**Task details**.
Range to reproduce from the entries below: the line with "(s.setInReset v).host = s.host := rfl", the line with "(s.setInReset v).regions = s.regions := rfl", and every line in between. Give them exactly and give nothing else.

**Data records**.
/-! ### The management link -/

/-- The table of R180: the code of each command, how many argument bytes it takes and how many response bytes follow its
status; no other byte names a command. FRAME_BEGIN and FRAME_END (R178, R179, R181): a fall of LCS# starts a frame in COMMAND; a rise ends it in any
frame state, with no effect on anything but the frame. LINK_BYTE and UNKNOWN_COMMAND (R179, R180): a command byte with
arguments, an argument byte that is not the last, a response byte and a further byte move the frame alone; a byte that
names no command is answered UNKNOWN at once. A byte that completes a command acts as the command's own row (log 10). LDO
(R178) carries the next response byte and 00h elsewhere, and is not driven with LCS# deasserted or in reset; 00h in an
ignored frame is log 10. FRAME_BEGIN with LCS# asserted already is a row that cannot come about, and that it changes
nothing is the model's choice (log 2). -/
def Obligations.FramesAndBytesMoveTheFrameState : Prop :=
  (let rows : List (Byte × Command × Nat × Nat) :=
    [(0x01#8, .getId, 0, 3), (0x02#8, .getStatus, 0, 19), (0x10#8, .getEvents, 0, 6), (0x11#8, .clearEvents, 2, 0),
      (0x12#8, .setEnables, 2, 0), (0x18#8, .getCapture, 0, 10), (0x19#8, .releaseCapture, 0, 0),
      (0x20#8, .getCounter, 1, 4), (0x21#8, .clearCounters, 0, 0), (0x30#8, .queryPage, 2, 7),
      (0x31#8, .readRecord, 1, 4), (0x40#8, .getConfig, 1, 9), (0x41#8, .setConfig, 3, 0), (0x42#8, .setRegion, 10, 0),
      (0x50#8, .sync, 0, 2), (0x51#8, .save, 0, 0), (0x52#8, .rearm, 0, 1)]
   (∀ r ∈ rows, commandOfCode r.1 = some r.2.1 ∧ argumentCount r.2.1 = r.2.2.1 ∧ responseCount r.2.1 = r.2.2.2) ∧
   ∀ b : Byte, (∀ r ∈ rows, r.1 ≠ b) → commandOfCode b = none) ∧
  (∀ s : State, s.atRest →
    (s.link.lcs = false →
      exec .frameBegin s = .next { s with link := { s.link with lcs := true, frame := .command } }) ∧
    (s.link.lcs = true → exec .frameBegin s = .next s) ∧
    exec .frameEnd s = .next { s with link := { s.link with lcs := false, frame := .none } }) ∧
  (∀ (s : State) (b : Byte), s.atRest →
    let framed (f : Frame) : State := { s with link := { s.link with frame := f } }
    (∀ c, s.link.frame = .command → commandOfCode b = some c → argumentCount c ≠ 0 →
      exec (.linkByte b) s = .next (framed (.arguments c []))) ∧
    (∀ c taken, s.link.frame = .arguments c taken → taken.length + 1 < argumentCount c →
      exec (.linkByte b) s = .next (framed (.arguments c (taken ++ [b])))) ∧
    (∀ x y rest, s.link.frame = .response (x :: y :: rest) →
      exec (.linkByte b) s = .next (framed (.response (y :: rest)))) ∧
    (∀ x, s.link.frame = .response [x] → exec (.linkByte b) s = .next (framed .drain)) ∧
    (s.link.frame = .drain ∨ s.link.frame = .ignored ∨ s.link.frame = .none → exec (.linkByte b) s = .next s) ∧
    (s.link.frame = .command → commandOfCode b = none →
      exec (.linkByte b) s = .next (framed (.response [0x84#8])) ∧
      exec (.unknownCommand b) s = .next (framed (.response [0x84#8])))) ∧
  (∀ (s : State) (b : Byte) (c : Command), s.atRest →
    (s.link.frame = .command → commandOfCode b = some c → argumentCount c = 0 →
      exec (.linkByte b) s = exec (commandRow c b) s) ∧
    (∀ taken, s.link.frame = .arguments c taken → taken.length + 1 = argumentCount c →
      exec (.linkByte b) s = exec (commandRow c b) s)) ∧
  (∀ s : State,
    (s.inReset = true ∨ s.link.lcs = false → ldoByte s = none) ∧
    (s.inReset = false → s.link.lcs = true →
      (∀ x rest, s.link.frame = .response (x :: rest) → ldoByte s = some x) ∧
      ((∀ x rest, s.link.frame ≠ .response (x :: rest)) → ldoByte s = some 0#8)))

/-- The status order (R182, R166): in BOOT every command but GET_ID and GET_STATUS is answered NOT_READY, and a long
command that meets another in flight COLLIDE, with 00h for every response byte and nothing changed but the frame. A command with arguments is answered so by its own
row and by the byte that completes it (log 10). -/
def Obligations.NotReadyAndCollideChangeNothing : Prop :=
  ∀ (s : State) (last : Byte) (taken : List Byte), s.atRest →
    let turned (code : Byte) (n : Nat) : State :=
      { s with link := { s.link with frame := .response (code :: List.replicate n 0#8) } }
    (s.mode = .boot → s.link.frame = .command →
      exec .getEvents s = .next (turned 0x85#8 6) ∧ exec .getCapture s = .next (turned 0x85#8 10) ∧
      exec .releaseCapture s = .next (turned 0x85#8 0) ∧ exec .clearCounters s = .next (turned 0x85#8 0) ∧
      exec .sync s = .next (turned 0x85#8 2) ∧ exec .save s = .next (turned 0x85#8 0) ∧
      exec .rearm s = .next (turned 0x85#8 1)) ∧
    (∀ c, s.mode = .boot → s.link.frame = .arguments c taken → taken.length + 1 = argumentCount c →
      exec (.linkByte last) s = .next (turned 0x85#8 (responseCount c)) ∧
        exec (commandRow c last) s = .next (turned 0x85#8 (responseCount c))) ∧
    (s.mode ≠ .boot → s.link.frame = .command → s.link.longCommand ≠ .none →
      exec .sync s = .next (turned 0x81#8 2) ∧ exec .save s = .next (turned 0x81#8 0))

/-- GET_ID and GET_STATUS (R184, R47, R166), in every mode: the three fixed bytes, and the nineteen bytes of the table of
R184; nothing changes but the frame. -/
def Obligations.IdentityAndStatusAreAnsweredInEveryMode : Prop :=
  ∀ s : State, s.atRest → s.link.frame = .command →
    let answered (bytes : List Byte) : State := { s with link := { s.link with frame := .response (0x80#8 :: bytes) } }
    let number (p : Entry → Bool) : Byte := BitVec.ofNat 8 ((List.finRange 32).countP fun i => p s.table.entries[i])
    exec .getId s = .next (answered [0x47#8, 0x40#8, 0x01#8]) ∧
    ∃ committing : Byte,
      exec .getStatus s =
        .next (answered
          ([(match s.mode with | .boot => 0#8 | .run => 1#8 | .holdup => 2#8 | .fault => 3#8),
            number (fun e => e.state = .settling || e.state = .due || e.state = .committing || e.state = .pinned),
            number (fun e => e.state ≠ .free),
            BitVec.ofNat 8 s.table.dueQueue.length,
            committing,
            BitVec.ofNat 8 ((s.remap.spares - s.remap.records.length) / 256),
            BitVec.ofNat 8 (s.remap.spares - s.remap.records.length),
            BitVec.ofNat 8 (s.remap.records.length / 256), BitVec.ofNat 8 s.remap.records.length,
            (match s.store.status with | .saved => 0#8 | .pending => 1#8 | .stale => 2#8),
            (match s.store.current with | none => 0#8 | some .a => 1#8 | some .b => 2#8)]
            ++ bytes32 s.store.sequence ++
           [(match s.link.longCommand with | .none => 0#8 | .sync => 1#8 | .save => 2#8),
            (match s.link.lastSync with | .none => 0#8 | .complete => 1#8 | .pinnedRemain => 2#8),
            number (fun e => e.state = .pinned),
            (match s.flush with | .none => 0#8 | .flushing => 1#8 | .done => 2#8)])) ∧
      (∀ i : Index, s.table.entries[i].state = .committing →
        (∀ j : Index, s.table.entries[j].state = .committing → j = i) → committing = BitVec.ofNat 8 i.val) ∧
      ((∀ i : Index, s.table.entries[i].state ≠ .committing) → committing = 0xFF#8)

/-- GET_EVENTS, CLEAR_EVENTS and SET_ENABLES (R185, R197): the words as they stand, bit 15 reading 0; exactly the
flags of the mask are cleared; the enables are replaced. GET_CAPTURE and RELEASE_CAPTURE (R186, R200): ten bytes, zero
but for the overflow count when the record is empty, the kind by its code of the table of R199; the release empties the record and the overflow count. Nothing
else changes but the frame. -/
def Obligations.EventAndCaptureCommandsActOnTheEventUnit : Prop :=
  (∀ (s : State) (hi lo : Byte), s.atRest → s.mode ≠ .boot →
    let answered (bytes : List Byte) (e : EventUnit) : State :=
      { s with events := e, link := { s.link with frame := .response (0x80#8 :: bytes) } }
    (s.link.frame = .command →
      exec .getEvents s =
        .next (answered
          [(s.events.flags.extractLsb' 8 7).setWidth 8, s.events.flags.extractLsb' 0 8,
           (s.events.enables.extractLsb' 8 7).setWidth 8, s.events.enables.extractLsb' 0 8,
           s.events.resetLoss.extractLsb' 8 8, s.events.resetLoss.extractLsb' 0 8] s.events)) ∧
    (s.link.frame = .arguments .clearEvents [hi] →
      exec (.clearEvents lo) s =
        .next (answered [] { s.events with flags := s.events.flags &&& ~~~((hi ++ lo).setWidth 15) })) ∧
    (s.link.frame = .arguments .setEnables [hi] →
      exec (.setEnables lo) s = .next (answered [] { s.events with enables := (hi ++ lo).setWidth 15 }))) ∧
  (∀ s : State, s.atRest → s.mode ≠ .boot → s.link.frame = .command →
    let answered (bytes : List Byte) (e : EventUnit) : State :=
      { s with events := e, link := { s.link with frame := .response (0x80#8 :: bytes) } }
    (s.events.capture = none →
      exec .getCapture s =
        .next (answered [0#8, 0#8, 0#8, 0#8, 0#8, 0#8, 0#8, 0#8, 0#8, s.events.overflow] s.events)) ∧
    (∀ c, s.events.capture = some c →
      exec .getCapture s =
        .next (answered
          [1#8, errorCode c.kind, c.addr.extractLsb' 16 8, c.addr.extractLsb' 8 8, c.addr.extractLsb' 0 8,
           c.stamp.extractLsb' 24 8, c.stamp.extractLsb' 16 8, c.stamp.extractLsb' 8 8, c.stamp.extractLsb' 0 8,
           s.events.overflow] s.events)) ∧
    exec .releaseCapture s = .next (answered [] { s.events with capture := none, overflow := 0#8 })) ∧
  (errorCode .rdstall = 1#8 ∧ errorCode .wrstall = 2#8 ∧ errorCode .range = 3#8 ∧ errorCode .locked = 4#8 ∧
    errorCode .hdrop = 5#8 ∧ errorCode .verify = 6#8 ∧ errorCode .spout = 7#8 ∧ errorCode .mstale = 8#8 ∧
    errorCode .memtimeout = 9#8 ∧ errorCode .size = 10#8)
...
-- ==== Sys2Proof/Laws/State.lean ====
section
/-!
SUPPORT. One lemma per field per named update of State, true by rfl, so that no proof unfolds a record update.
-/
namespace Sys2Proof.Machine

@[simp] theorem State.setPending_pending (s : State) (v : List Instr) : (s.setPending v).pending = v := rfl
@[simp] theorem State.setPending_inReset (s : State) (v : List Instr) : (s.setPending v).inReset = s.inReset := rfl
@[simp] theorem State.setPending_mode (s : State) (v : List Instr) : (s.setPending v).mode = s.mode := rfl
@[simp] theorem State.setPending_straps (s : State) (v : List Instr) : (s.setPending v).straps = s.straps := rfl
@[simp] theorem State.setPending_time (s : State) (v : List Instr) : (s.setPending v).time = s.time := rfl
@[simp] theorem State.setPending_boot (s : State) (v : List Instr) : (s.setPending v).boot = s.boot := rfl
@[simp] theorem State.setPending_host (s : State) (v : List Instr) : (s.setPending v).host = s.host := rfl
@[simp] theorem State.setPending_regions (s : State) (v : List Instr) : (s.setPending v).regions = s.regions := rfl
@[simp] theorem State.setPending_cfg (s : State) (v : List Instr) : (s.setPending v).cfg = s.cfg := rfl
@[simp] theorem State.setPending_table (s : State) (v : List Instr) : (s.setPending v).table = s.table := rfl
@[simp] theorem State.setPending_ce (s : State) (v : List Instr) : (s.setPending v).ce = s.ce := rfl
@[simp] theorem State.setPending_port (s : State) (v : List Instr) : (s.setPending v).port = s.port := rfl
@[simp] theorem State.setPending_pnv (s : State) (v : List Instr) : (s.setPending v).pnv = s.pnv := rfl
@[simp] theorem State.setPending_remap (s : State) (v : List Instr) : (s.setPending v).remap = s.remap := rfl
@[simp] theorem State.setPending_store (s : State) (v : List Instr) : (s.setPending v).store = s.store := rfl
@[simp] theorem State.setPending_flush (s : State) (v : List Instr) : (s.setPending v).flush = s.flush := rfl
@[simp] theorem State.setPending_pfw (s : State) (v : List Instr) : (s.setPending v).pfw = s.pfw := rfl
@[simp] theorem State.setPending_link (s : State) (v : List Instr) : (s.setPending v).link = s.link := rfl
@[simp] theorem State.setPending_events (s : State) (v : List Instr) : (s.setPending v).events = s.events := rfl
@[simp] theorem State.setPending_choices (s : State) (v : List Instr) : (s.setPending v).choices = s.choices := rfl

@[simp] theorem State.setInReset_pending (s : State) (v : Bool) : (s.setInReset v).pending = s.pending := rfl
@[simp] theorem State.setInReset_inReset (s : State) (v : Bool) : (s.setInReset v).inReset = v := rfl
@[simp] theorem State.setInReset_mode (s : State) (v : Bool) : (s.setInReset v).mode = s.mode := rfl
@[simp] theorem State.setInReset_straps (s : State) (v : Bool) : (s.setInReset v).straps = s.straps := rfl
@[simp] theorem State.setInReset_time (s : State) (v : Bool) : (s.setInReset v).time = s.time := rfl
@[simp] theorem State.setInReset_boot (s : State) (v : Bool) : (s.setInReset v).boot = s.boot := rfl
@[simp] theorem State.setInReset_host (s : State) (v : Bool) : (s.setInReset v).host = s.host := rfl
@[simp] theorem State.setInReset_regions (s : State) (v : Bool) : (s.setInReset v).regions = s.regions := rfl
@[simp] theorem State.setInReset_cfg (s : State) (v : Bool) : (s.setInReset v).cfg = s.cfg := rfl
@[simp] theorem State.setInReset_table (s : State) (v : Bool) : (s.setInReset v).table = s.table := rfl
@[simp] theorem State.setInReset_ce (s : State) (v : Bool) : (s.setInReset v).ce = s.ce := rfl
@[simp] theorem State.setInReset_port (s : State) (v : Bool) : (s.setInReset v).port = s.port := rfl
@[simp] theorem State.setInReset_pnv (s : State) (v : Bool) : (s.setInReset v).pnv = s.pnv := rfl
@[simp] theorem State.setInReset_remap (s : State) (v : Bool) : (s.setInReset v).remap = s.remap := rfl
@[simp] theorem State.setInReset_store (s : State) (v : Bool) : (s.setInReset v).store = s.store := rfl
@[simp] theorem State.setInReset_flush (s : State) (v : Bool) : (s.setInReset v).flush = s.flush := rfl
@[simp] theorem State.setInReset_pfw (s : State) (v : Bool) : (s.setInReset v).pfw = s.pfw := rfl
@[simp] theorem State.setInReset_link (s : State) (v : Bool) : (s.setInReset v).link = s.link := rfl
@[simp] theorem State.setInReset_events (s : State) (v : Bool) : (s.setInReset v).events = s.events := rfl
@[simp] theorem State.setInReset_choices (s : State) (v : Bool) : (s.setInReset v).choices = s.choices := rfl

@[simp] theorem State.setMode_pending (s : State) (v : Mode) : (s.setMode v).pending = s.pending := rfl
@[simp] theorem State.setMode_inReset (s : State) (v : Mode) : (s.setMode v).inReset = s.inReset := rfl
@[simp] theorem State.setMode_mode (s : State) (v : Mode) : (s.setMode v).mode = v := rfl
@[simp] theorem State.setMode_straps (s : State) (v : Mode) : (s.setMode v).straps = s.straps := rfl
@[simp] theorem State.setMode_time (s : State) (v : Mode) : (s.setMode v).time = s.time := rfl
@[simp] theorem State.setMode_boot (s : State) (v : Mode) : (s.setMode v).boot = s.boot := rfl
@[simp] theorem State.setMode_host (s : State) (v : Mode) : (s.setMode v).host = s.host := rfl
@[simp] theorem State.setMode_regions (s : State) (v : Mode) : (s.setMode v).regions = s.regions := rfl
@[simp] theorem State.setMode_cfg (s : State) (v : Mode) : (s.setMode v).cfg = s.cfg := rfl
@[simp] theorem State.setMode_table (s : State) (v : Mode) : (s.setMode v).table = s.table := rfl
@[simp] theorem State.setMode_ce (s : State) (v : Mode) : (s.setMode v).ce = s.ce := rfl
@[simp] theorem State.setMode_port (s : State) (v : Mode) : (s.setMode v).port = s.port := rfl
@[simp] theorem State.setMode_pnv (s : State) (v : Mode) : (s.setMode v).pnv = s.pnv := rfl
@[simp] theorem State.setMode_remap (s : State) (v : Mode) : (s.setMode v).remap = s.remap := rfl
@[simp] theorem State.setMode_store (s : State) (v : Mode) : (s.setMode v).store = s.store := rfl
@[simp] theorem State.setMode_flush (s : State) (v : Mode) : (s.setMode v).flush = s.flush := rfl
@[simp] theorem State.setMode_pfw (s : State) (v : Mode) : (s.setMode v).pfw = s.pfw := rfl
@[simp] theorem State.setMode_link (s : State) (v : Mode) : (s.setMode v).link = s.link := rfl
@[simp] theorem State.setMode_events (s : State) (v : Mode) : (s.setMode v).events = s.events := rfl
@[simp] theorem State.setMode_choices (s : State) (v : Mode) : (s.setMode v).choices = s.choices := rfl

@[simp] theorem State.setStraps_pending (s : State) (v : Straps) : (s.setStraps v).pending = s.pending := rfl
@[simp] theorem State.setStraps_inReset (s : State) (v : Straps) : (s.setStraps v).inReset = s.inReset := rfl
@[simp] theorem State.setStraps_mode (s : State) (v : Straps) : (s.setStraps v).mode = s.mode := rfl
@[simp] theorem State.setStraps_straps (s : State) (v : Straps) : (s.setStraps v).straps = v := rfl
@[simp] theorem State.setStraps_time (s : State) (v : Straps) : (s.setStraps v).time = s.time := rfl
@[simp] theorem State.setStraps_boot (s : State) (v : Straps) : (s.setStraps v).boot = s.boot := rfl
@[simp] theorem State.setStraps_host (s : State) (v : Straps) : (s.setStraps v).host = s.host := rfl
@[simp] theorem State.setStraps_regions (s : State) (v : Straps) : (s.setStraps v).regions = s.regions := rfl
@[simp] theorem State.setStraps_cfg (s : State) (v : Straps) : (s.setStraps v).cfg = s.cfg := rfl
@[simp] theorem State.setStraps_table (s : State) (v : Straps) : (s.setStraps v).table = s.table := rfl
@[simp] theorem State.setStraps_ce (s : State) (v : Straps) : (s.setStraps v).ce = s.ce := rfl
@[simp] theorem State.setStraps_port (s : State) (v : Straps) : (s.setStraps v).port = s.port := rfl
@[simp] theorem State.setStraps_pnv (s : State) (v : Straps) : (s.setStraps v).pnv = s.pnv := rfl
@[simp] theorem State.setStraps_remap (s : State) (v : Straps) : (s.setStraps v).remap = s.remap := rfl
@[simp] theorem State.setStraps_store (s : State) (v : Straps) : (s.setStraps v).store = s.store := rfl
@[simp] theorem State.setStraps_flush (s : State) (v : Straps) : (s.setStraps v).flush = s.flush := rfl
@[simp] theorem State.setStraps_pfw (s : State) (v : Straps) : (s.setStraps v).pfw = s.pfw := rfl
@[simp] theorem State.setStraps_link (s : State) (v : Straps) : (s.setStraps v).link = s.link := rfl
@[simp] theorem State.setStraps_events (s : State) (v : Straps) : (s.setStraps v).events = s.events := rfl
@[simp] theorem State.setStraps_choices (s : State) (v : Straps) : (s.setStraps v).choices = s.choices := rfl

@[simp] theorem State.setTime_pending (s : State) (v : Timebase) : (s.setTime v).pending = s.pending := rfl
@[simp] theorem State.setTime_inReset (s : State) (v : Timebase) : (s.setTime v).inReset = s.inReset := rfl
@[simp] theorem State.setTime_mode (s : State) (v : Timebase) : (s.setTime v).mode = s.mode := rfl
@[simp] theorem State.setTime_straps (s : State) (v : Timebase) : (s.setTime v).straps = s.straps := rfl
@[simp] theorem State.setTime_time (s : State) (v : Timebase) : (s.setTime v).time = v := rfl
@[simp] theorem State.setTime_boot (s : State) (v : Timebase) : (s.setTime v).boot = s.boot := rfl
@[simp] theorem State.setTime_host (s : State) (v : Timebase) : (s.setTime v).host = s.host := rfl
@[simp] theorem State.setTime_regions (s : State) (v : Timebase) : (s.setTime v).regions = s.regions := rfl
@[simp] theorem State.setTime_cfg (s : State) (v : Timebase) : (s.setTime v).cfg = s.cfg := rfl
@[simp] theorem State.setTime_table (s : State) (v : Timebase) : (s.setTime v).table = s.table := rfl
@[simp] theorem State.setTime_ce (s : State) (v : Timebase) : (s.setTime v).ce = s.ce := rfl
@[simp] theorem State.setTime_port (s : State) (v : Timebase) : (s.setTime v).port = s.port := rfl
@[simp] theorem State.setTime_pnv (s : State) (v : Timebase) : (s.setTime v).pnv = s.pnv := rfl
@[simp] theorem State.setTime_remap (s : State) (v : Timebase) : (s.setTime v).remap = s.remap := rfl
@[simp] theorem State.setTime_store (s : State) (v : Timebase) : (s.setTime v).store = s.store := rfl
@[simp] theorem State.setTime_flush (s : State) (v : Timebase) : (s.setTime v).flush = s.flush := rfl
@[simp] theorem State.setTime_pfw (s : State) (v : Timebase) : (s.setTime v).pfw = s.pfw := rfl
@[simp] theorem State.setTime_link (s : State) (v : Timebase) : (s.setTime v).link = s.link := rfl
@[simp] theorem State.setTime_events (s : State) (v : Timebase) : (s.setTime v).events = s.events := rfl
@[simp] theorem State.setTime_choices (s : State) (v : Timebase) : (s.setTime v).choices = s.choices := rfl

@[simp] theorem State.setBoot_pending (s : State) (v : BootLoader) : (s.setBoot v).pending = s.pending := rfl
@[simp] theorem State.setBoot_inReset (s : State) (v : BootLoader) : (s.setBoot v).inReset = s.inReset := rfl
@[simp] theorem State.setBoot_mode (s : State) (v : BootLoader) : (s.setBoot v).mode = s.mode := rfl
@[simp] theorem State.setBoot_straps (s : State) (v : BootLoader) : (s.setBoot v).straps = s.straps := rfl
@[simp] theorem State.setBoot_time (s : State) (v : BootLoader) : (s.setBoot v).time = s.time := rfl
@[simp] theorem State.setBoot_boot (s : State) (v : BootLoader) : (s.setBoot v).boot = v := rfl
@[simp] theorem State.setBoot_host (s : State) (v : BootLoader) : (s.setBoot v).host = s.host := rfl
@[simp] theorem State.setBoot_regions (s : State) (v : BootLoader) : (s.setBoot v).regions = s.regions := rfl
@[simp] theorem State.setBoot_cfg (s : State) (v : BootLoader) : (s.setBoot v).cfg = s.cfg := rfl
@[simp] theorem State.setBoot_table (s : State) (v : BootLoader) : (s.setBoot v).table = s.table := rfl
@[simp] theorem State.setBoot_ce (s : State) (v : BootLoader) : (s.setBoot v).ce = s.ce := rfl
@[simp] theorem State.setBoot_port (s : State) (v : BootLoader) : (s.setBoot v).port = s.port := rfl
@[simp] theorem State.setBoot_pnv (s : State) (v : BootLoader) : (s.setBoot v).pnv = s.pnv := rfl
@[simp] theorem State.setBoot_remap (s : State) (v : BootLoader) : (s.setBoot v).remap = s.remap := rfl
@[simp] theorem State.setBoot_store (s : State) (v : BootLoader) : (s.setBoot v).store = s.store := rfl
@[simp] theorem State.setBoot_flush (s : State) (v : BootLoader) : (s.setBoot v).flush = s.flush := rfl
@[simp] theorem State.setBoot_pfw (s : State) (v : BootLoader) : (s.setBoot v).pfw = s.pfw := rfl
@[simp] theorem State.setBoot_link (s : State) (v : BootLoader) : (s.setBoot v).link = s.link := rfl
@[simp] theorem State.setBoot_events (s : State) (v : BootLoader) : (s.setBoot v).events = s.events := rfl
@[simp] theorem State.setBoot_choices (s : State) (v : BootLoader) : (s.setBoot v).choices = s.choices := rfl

**Exercise output**.
@[simp] theorem State.setInReset_host (s : State) (v : Bool) : (s.setInReset v).host = s.host := rfl
@[simp] theorem State.setInReset_regions (s : State) (v : Bool) : (s.setInReset v).regions = s.regions := rfl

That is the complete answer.